Noah Sarenren Bazee

Personal information
- Full name: Noah Joel Sarenren Bazee
- Date of birth: 21 August 1996 (age 29)
- Place of birth: Stadthagen, Germany
- Height: 1.83 m (6 ft 0 in)
- Position: Right winger

Team information
- Current team: Waldhof Mannheim
- Number: 37

Youth career
- 2005–2007: SSV Südwinsen
- 2007–2009: TuS Celle FC
- 2009–2011: JFC Allertal
- 2011–2013: TSV Havelse
- 2013–2015: Hannover 96

Senior career*
- Years: Team / Apps / (Gls)
- 2015–2019: Hannover 96 II / 19 / (7)
- 2016–2019: Hannover 96 / 28 / (1)
- 2019–2023: FC Augsburg II / 7 / (3)
- 2019–2023: FC Augsburg / 31 / (2)
- 2023–2026: Arminia Bielefeld / 58 / (11)
- 2026–: Waldhof Mannheim / 0 / (0)

= Noah Sarenren Bazee =

Nigerian-German footballer (born 1996)

Noah Joel Sarenren Bazee (born 21 August 1996) is a German professional footballer who plays as a right winger for club Waldhof Mannheim.

==Club career==
Sarenren Bazee grew up in Walle near Celle, where he played for several clubs. In 2011, he moved to the Hanover region for TSV Havelse. In 2013, he moved to Hannover 96. He played in the Under 19 Bundesliga and the Regionalliga Nord before making his debut on 8 April 2016 against Hertha BSC both in the squad, and together with Waldemar Anton also in the starting lineup.

On 18 June 2019, FC Augsburg announced that they had signed Bazee for the upcoming season.
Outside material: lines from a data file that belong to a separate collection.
/-- The owning Twill enters ErrorRecovery from any attachment: the pass switch opens, Marl halts, VCONN opens, the CC
pins present Open (R35), or the safe-state termination while the port is stopped or forced (R375).  A retired port is
in CC_SAFE with Open (R284); a port in CC_OVP_HOLD stays there. -/
def State.errorRecovery (s : State) (p : Port) : State :=
  let s1 := (s.openPlanned p).setMode p 0
  let s2 := s1.endAttachment p
  let st := if s.gst p = gRetired then tcCcSafe else if s.tc p = tcOvpHold then tcOvpHold else tcErrorRecovery
  (s2.wr CC.TC_STATE p st).present p (if s.gst p ≠ gRetired ∧ s.heldSafe p = true then s.safeTerm p else .open_)

/-! ## Trips (R280 to R284) -/

/-- Trips of the last 60 s at uptime `now`, ns (R283). -/
def recentTrips (now : Nat) (l : List Nat) : List Nat := l.filter fun t => decide (now < t + 60000000000)

/-- The counter of a trip cause. -/
def State.countTrip (s : State) (p : Port) (c : TripCause) : State :=
  let s1 := s.bump GUARD.TRIP_CNT p
  match c with
  | .ifast => s1.bump GUARD.IFAST_CNT p
  | .limit | .limitCeil => s1.bump GUARD.LIMIT_TRIP_CNT p
  | .curve => s1.bump GUARD.CURVE_TRIP_CNT p
  | .rampFail => s1.bump GUARD.RAMP_FAIL_CNT p
  | .vbusHi | .vbusLo | .cspHi => s1.bump GUARD.MON_TRIP_CNT p
  | _ => s1

/-- The guard state a trip leads to (R283, R284): a Retire cause retires from any state, a retired port stays, a
Host cause latches, a latched port stays, and too many trips in 60 s latch. -/
def tripState (cur : Nat) (c : TripCause) (retries max : Nat) : Nat :=
  if c.retire then gRetired
  else if cur = gRetired then gRetired
  else if c.host then gLatched
  else if cur = gLatched then gLatched
  else if max < retries then gLatched
  else gTripped

/-- GUARD_LATCHED or GUARD_RETIRED is entered: its interrupt and event, and Loam's retired mask (R284). -/
def State.tripEntered (s : State) (p : Port) (old new : Nat) (c : TripCause) : State :=
  if new = old then s
  else if new = gLatched then
    (s.event EV.GUARD_LATCHED p c.code (s.rd GUARD.RETRIES p) 0 0).irq GUARD.page p GUARD.IRQ_LATCHED
  else if new = gRetired then
    let s1 := (s.event EV.PORT_RETIRED p c.code (s.rd GUARD.T_MARK1 p) (s.rd GUARD.T_MARK2 p) 0).irq GUARD.page p
      GUARD.IRQ_RETIRED
    let s2 : State := { s1.flag GUARD.RETIRE p true with
      retiredMask := s1.retiredMask ||| BitVec.ofNat 32 (2 ^ p.val) }
    s2.sendMarks
  else s

/-- A trip (R281): pull-down, PWM low and HALT, DSG on, the guard state and its records, and ErrorRecovery.
`srcs` are the causes met in the trip cycle.  A guard that has yielded the port's outputs undoes nothing of that (R26). -/
def State.trip (s : State) (p : Port) (c : TripCause) (srcs : List TripCause) (ibusMa : Int) (vbusMv : Nat) : State :=
  let old := s.gst p
  let ts := s.up :: recentTrips s.up (s.port p).guard.trips
  let retries := min 15 ts.length
  let new := tripState old c retries (s.rd GUARD.RETRY_MAX p)
  let step := (s.port p).swap.step
  let s1 := ((s.gateOff p).dsgOn p).grd p fun g => { g with trips := ts, retryRun := decide (new = gTripped), retryElapsed := false }
  let s2 := ((s1.guardTo p new).wr GUARD.RETRIES p retries).wr GUARD.CAUSE p c.code
  let s3 := s2.wr GUARD.SRC p ((c :: srcs).foldl (fun m x => m ||| 2 ^ (x.code - 1)) 0)
  let s4 := (s3.countTrip p c).eventSev EV.GUARD_TRIP (if c.retire then 3 else 2) p c.code (wd ibusMa) vbusMv retries
  let s5 := (s4.irq GUARD.page p GUARD.IRQ_TRIP).tripEntered p old new c
  let s6 := (s5.halt p 2).swapTripped p step
  let s7 := s6.errorRecovery p
  if !s.drives p then s
  else if c = .ccOvp ∧ new ≠ gRetired then (s7.wr CC.TC_STATE p tcOvpHold).present p .open_ else s7

/-- The guard is to enter GUARD_OFF with DSG on: it passes through GUARD_DISCHARGE (R287). -/
def State.toDischarge (s : State) (p : Port) : State := (s.guardTo p gDischarge).dsgAgain p

/-! ## Safe state (R26, R375) -/

/-- The stop lane or Chalk takes the port to safe state: switch off, PWM low, DSG on, CC as SAFE_RD asks; a standing trip
keeps its state and latch (R282), and a port whose outputs are yielded stays yielded (R26). -/
def State.safeState (s : State) (p : Port) (haltCause : Nat) : State :=
  let s1 := if s.switchOn p then (s.gateOff p).dsgOn p else (s.gateOff p).dsgAgain p
  let s2 := if s.tripStands p then s1 else s1.guardTo p gDischarge
  let s3 := s2.halt p haltCause
  if !s.drives p then s
  else if s3.enabled p && s3.tc p != tcOvpHold && s3.gst p != gRetired then s3.errorRecovery p
  else if s3.gst p = gRetired ∨ s3.tc p = tcOvpHold then s3
  else s3.present p (s.safeTerm p)

/-- A stop or a force is withdrawn: with no trip and no other hold standing, the guard passes through GUARD_DISCHARGE
to GUARD_OFF (R287). -/
def State.safeRelease (s : State) (p : Port) : State :=
  if s.tripStands p || s.heldSafe p || s.gst p == gYielded then s else s.toDischarge p

/-! ## Leaving safe state and ErrorRecovery -/

/-- The Rp that an unattached source presents: RP_SEL, and the default value in WATCH (R63). -/
def State.restRp (s : State) (p : Port) : Pres := if s.dev = .watch then .rpDefault else rpOf (s.rd CC.RP_SEL p)

/-- Entry into an Unattached state, as sink or as source where the role leaves the choice: ROLE and TRY are taken (R37),
the pins present Rp or Rd. -/
def State.enterUnattachedAs (s : State) (p : Port) (snk : Bool) : State :=
  let role := s.rd CC.ROLE p
  let s1 := s.cc p fun c => { c with role := role, try_ := s.rd CC.TRY p }
  if !s.enabled p || role == 0 then (s1.wr CC.TC_STATE p tcDisabled).present p (s.safeTerm p)
  else if role = 2 ∨ (role = 3 ∧ snk = true) then (s1.wr CC.TC_STATE p tcUnattachedSnk).present p .rd
  else (s1.wr CC.TC_STATE p tcUnattachedSrc).present p (s.restRp p)

/-- A port of the retired mask is retired; a member that does not drive it marks it only (R26, R32, R284). -/
def State.retirePort (s : State) (p : Port) : State :=
  if s.drives p then
    ((s.flag GUARD.RETIRE p true).guardTo p gRetired).dsgOn p |>.wr CC.TC_STATE p tcCcSafe |>.present p .open_
  else s.flag GUARD.RETIRE p true

/-- Entry into the Unattached state from which a port starts. -/
def State.enterUnattached (s : State) (p : Port) : State := s.enterUnattachedAs p false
He penned a five-year contract.

On 24 May 2020, Bazee came on as a substitute against Schalke 04 in the 59th minute and scored his first goal for Augsburg, in a 3–0 victory.
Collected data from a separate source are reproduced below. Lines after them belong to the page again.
/-- VCONV at 4.75 V: the forward check, which follows the checks of the monitors, has run 200 µs, VBUS reaching `vbusMv` at
most (R266 step 2, R279). -/
def execForwardCheck (p : Port) (vbusMv : Nat) (ibusMa : Int) (s : State) : Host.Outcome State Fault Refusal :=
  .next (
    if (s.port p).guard.closing ≠ .precheck ∨ s.checksDone p = false then s
    else if vbusMv ≥ 1500 then s.trip p .fetShorted [] ibusMa vbusMv
    else
      let s1 := ((s.guardTo p gRamp).flag GUARD.GATE_OFF p false).wr GUARD.LIMIT_CNT p 0
      s1.grd p fun g => { g with closing := .ramp, limit := 0, opened := false })

/-- VCONV not at 4.75 V within 5 ms: refusal reason 2 and return to GUARD_OFF (R266 step 2). -/
def execVconvNotReady (p : Port) (s : State) : Host.Outcome State Fault Refusal :=
  .next (
    if (s.port p).guard.closing ≠ .precheck then s
    else ((((s.grd p fun g => { g with closing := .none }).guardTo p gOff).refuseCmd p 1 2).closeFailed p))

/-- VG − VS reaches 2.0 V, `us` µs after gate drive (R266 step 4, R268). -/
def execFirstGateMark (p : Port) (us : Nat) (s : State) : Host.Outcome State Fault Refusal :=
  .next (match (s.port p).guard.closing with
    | .ramp => (s.wrSat GUARD.T_MARK1 p us).grd p fun g => { g with closing := .marked }
    | .matched => (s.wrSat GUARD.T_MARK1 p us).grd p fun g => { g with closing := .matchedMarked }
    | _ => s)

/-- VBUS above 4.75 V: full enhancement (R266 step 5). -/
def execVbusAbove475 (p : Port) (s : State) : Host.Outcome State Fault Refusal :=
  .next (
    if (s.port p).guard.closing = .marked then
      (s.guardTo p gEnhance).grd p fun g => { g with closing := .enhance }
    else s)

/-- VG − VS reaches 7.0 V: the closure is complete (R266 step 6, R268). -/
def State.closed (s : State) (p : Port) (us : Nat) : State :=
  let s1 := ((s.guardTo p gOn).flag GUARD.GATE_ON p true).flag GUARD.GATE_OFF p false
  ((((s1.wrSat GUARD.T_MARK2 p us).bump GUARD.CLOSE_CNT p).irq GUARD.page p GUARD.IRQ_GUARD_ON)).grd p fun g =>
    { g with closing := .none }

/-- RAMP_TMAX expires with VBUS below 4.75 V (R266 step 5, R269). -/
def execRampFail (p : Port) (ibusMa : Int) (vbusMv : Nat) (s : State) : Host.Outcome State Fault Refusal :=
  .next (
    if (s.port p).guard.closing ∈ [.ramp, .marked] then s.trip p .rampFail [] ibusMa vbusMv else s)

/-- GATE_RISE_TMAX expires before a gate mark (R266 steps 4 and 6, R268). -/
def execFetDamaged (p : Port) (ibusMa : Int) (vbusMv : Nat) (s : State) : Host.Outcome State Fault Refusal :=
  .next (
    if (s.port p).guard.closing ∈ [.ramp, .enhance, .matched, .matchedMarked, .resumed] then
      s.trip p .fetDamaged [] ibusMa vbusMv
    else s)

/-! ## The short-circuit comparator (R270 to R273) -/

/-- The effective threshold code: IFAST_TH or 7.2 A × SHUNT rounded up to the next step, the larger (R270). -/
def State.ifastCode (s : State) (p : Port) : Nat :=
  max (s.rd GUARD.IFAST_TH p) (cdiv (7200 * s.rd ADC.SHUNT p) 15625)

/-- The shunt reads `uv` µV: the crossing of the effective threshold, in either polarity, trips the port, but for the
200 ns blanking from the start of gate drive (R269, R271) and in GUARD_YIELDED (R272). -/
def execIfast (p : Port) (uv : Int) (nsFromGate : Nat) (ibusMa : Int) (vbusMv : Nat) (s : State) :
    Host.Outcome State Fault Refusal :=
  .next (
    if s.gst p = gYielded then s
    else if uv.natAbs * 100 < s.ifastCode p * 15625 then s
    else if (s.port p).guard.closing ∈ [.ramp, .marked, .enhance, .matched, .matchedMarked] ∧ nsFromGate < 200 then s
    else ((s.flag GUARD.IFAST p true).bump GUARD.MON_FLAG_CNT p).trip p .ifast [] ibusMa vbusMv)

/-! ## Limit timer (R274, R275) -/

/-- N, the switching periods per inner update (R20, LOOP_STAT.N). -/
def State.nIn (s : State) (p : Port) : Nat := max 1 (s.rd LOOP.N p)

/-- The inner period in PWM clock cycles of 2.5 ns. -/
def State.tIn (s : State) (p : Port) : Nat := s.nIn p * s.rd PWM.PERIOD p

/-- The shed limit I_SH in mA at a VBUS in mV (R199): min(I_SHED, P_SHED / VBUS), with a divisor of at least 1 V
(R190). -/
def State.iShed (s : State) (p : Port) (vbusMv : Nat) : Nat :=
  if s.on BUDGET.VALID p then
    min (s.rd BUDGET.I_SHED p) (s.rd BUDGET.P_SHED p * 1000000 / max 1000 vbusMv)
  else 65535

/-- The smallest ceiling term in force, mA: I_CEIL, I_SH and the foldback (R274). -/
def State.ceilMa (s : State) (p : Port) : Nat :=
  min (min (s.rd LOOP.I_CEIL p) (s.iShed p (s.rd LOOP.VBUS p))) (if s.on LOOP.FOLD p then 50 * s.rd LOOP.I_FOLD p else 65535)

/-- A ceiling binds: it lies strictly below I_FWD_LIM (R274). -/
def State.ceilBinds (s : State) (p : Port) : Bool := decide (s.ceilMa p < s.rd LOOP.I_FWD_LIM p)

/-- AT_LIMIT as Marl reports it: the limit law acts in SOURCE (R274). -/
def State.atLimit (s : State) (p : Port) : Bool :=
  s.running p && s.rd LOOP.MODE p == mSource && s.rd LOOP.LAW p == 2

/-- The counter after one inner update, in 1/8 PWM clock cycles: it rises by T_IN at the limit, holds while a PPS
contract's own limit binds, and otherwise falls by T_IN / 8 (R274). -/
def limitNext (cnt tin : Nat) (at_ exempt ceil : Bool) : Nat :=
  if at_ && !(exempt && !ceil) then cnt + 8 * tin
  else if at_ then cnt
  else cnt - tin

/-- One limit-counter update: a counter that stands at LIM_T or above when the contract's own limit comes to bind trips at that
update (R274). (DESIGN CHOICE, assumption 196) -/
def execLimitCounterUpdate (p : Port) (s : State) : Host.Outcome State Fault Refusal :=
  .next (
    let at_ := s.atLimit p
    let ceil := s.ceilBinds p
    let s0 := (s.flag GUARD.AT_LIMIT p at_).flag GUARD.CEIL_BINDS p ceil
    if s.rd LOOP.MODE p ≠ mSource ∨ s.running p = false then s0
    else
      let c := limitNext (s.port p).guard.limit (s.tIn p) at_ (s.on GUARD.PPS_EXEMPT p) ceil
      let s1 := (s0.grd p fun g => { g with limit := c }).wrSat GUARD.LIMIT_CNT p (c / 3200000)
      let ib := milliS (s.port p).loop.ibus
      if ceil then
        if s.rd GUARD.LIM_T_CEIL p * 1000 * 3200000 ≤ c then s1.trip p .limitCeil [] ib (s.rd LOOP.VBUS p) else s1
      else if s.rd GUARD.LIM_T p * 3200000 ≤ c then s1.trip p .limit [] ib (s.rd LOOP.VBUS p) else s1)

/-! ## Curve accumulator (R276 to R278) -/

/-- A curve point: current in 10 mA units and time in µs, T = M × 2^E. -/
structure CurvePoint where
  i : Nat
  t : Nat
  deriving DecidableEq, Repr

/-- Point `k` of the curve a port uses. -/
def State.curvePoint (s : State) (p : Port) (b : Bool) (k : Nat) : CurvePoint :=
  let i := pidx p k
  if b then ⟨s.rd GUARD.CURVE_B_I i, s.rd GUARD.CURVE_B_M i * 2 ^ s.rd GUARD.CURVE_B_E i⟩
  else ⟨s.rd GUARD.CURVE_A_I i, s.rd GUARD.CURVE_A_M i * 2 ^ s.rd GUARD.CURVE_A_E i⟩

/-- Curve B is in use: by CURVE_SEL, or automatically while the contract voltage is above 20 V (R277). -/
def State.curveB (s : State) (p : Port) : Bool :=
  match s.rd GUARD.CURVE_SEL p with
  | 0 => false
  | 1 => true
  | _ => match (s.port p).pe.contract with
    | some c => decide (20000 < c.mv)
    | none => false

/-- Heating rate over a curve at current `x`, as a fraction num / den of the trip level per µs; none below the first
point.  `x` is in units of 10 mA × 2^-24. -/
def curveRate (x : Nat) : List CurvePoint → Option (Nat × Nat)
  | [] => none
  | [a] => if a.i * 2 ^ 24 ≤ x then some (1, max 1 a.t) else none
  | a :: b :: t =>
    if x < a.i * 2 ^ 24 then none
    else if x < b.i * 2 ^ 24 then
      let w := (b.i - a.i) * 2 ^ 24
      some (w * b.t + (x - a.i * 2 ^ 24) * (a.t - b.t), max 1 (w * a.t * b.t))
    else curveRate x (b :: t)

/-- H after one inner period of `tin` PWM clock cycles: an increment is rounded up and a decrement down, to 32 fraction
bits (R276). -/
def heatNext (h tin tCool : Nat) : Option (Nat × Nat) → Nat
  | none => h - 2 ^ 32 * tin / (400 * (max 1 tCool * 1000000))
  | some (num, den) => min (2 ^ 32) (h + cdiv (2 ^ 32 * tin * num) (400 * den))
On 31 August 2023, Sarenren Bazee signed with 3. Liga club Arminia Bielefeld. Scoring the only goal in the final game of the season, Bazee helped Bielefeld clinch the 3.Liga title.

On 18 May 2026, Sarenren Bazee moved to Waldhof Mannheim.

==International career==
Sarenren Bazee is eligible to represent Nigeria through his father and Germany through his mother. He has been approached by the coach of the Nigerian team, Gernot Rohr, to switch his allegiance to Nigeria. He was named to the Nigeria squad for the March 2017 friendlies against Senegal and Burkina Faso.